Повилики прощаются безмолвно, замерев в объятиях друг друга. Их внутренний диалог слышен в тревожном шелесте листвы, нервном подрагивании цветочных стеблей на аккуратных клумбах и в почтительном поклоне травинок над гравием дорожки. Осознает ли старшая, что, возможно, для младшей это билет в один конец? Мы вступаем в прямое противостояние с Орденом, и земли Словакии, пять веков назад породившие первую из нас, могут стать могилой для ныне живущих.
Наконец она отрывается от матери и идет ко мне — летящая на порывах утреннего бриза с позолотой рассветного солнца в распущенных волосах, пронзительная, как ощущение весны в промерзшем за зиму сердце. Та, на чьем плече распустился кроваво-алый клематис, предначертанный обратиться боевым веером в схватке со злом. Та, кто заснула в моих объятиях, свернувшись на груди доверчивым котенком. Молодой росток, набирающий силу, который я обязан защитить любой ценой.
Всю дорогу до аэродрома Клематис молчалива и задумчива, мне перепадают обрывки мыслей, в которых благодарность смешивается со стыдом неловкости, а в брошенных мимолетных взглядах томится ожидание — что скажет и сделает мужчина, перед которым она вчера обнажила не только тело, но и раны души? Исподволь разглядываю девчонку — синяки прошли, рана на губе затянулась, только коротко стриженные ногти напоминают о событиях минувшей ночи. Юные Повилики удивительно быстро восстанавливаются, не знай я про их природу, решил бы, что сам приложил руку к чудесному выздоровлению. Но это бред — засохшая гиностемма надежно держит в своих давно отмерших путах неполноценной жизни, не желающей признать смерть.

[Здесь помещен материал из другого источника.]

-- ==== Sys2Proof/Machine/State.lean ====
section
/-! DEFINITION. State: everything the spec gives the machine (`10_state.md` R20-R27), as plain data: the
driver's five state elements, and the three constants of a pass that the host fixes before reset. -/

namespace Sys2Proof.Machine

/-- The driver's states (R23). -/
inductive Phase
  | start
  | readOpcode
  | readModRM
  | readDisplacement
  | readImmediate
  | emit
  | done
  | failed
  deriving DecidableEq, Repr

/-- The `kind` of the status register (R25, `60_exceptions.md` R230). -/
inductive ErrorKind
  | none
  | unsupportedOpcode
  | unknownAddressingMode
  | truncatedInstruction
  deriving DecidableEq, Repr

/-- The status register (R25). -/
structure Status where
  kind        : ErrorKind
  offset      : Nat
  bytes       : List Byte
  bytesNeeded : Nat
  deriving DecidableEq, Repr

/-- The status register after reset (R25, `70_reset_and_hazards.md` R260). -/
def Status.reset : Status := { kind := .none, offset := 0, bytes := [], bytesNeeded := 0 }

/-- The instruction latch (R26). `none` is the spec's *absent*: every field is absent at the start of
an instruction until the step that writes it. -/
structure Latch where
  start    : Option Nat
  opcode   : Option Byte
  shape    : Option Shape
  mnemonic : Option Mnemonic
  w        : Option Bool
  d        : Option Bool
  s        : Option Bool
  opreg    : Option (BitVec 3)
  modrm    : Option Byte
  mod      : Option (BitVec 2)
  reg      : Option (BitVec 3)
  rm       : Option (BitVec 3)
  dispLen  : Option (Fin 3)
  disp     : Option RawField
  immLen   : Option (Fin 3)
  imm      : Option RawField
  deriving DecidableEq, Repr

/-- Every field absent (R26, R212). -/
def Latch.absent : Latch :=
  { start := none, opcode := none, shape := none, mnemonic := none, w := none, d := none, s := none,
    opreg := none, modrm := none, mod := none, reg := none, rm := none, dispLen := none, disp := none,
    immLen := none, imm := none }

/-- The names of the latch's fields, for the fault that reading an absent one is. -/
inductive LatchField
  | start
  | opcode
  | shape
  | mnemonic
  | w
  | d
  | s
  | opreg
  | modrm
  | mod
  | reg
  | rm
  | dispLen
  | disp
  | immLen
  | imm
  deriving DecidableEq, Repr

/-- The input buffer `buf` with its length `N` (R21, `20_memory.md` R50): the bytes that are not
`Config.unlistedByte`, by offset, and how many bytes there are. -/
structure Memory where
  cells : List Host.Cell
  size  : Nat
  deriving DecidableEq, Repr

/-- The machine: `S = (pos, phase, lines, status, latch)` (R20), and the constants of the pass `buf`
(with `N = buf.size`) and `SIGNED_DISP`, which no step writes (R61; log 2). -/
structure State where
  buf        : Memory
  signedDisp : Bool
  pos        : Nat
  phase      : Phase
  lines      : List String
  status     : Status
  latch      : Latch
  deriving DecidableEq, Repr

/-- Why a step stops. A decode error is none of these: it is a next state in phase `Failed` (R235). -/
inductive Fault
  /-- Raised by `step` in phase `Done`, which has no step (R210, R217). Safe: the block is quiescent. -/
  | passDone
  /-- Raised by `step` in phase `Failed`, which has no step (R210, R218). Safe: the block is quiescent. -/
  | passFailed
  /-- Raised by a driver phase that reads a latch field no step of this instruction has written (R10,
  R26). Safe: the spec forbids the read, and no run makes it. -/
  | latchFieldAbsent (field : LatchField)
  /-- Raised by a driver phase whose cursor stands beyond the buffer (R22, R50). Safe: there is no such
  byte, and no run gets there. -/
  | outsideBuffer (offset : Nat)
  deriving DecidableEq, Repr

/-- Why an instruction has no meaning. -/
inductive Refusal
  /-- Raised by `exec` for an instruction that is not modelled yet; none is left. Safe: nothing runs. -/
  | notModelled (mnemonic : String)
  deriving DecidableEq, Repr

/-- The machine right after reset (`70_reset_and_hazards.md` R260), with nothing loaded: the empty
buffer (DESIGN CHOICE, log 3) and the default `SIGNED_DISP` (`00_scope.md` R6). -/
def State.reset : State :=
  { buf := { cells := [], size := 0 }, signedDisp := Config.signedDispDefault, pos := 0, phase := .start,
    lines := [], status := Status.reset, latch := Latch.absent }

end Sys2Proof.Machine
end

На вертолетной площадке нас поджидает черная стрекоза. Убедившись воочию, что я не шутил насчет частного вертолета, девчонка выпрыгивает из авто, едва успеваю запарковаться, и опрометью несется к раскрытым дверям кабины. Мне остается вытаскивать из багажника и тащить общий на двоих весьма объемный и увесистый багаж. Прислуга и грузчики не предусмотрены в штате обреченных авантюристов, а от идеи создать голема из дров и веток я отказался еще в прошлом веке.
К тому моменту, когда увешанный саквояжами, рюкзаками и ридикюлями я добираюсь до вертолета, Клематис уже хозяйничает внутри, донимая вопросами бедолагу Стэнли. Судя по хитрому прищуру зеленых глаз О’Донелли, он явно придумал, а возможно и воплотил какую-то шалость.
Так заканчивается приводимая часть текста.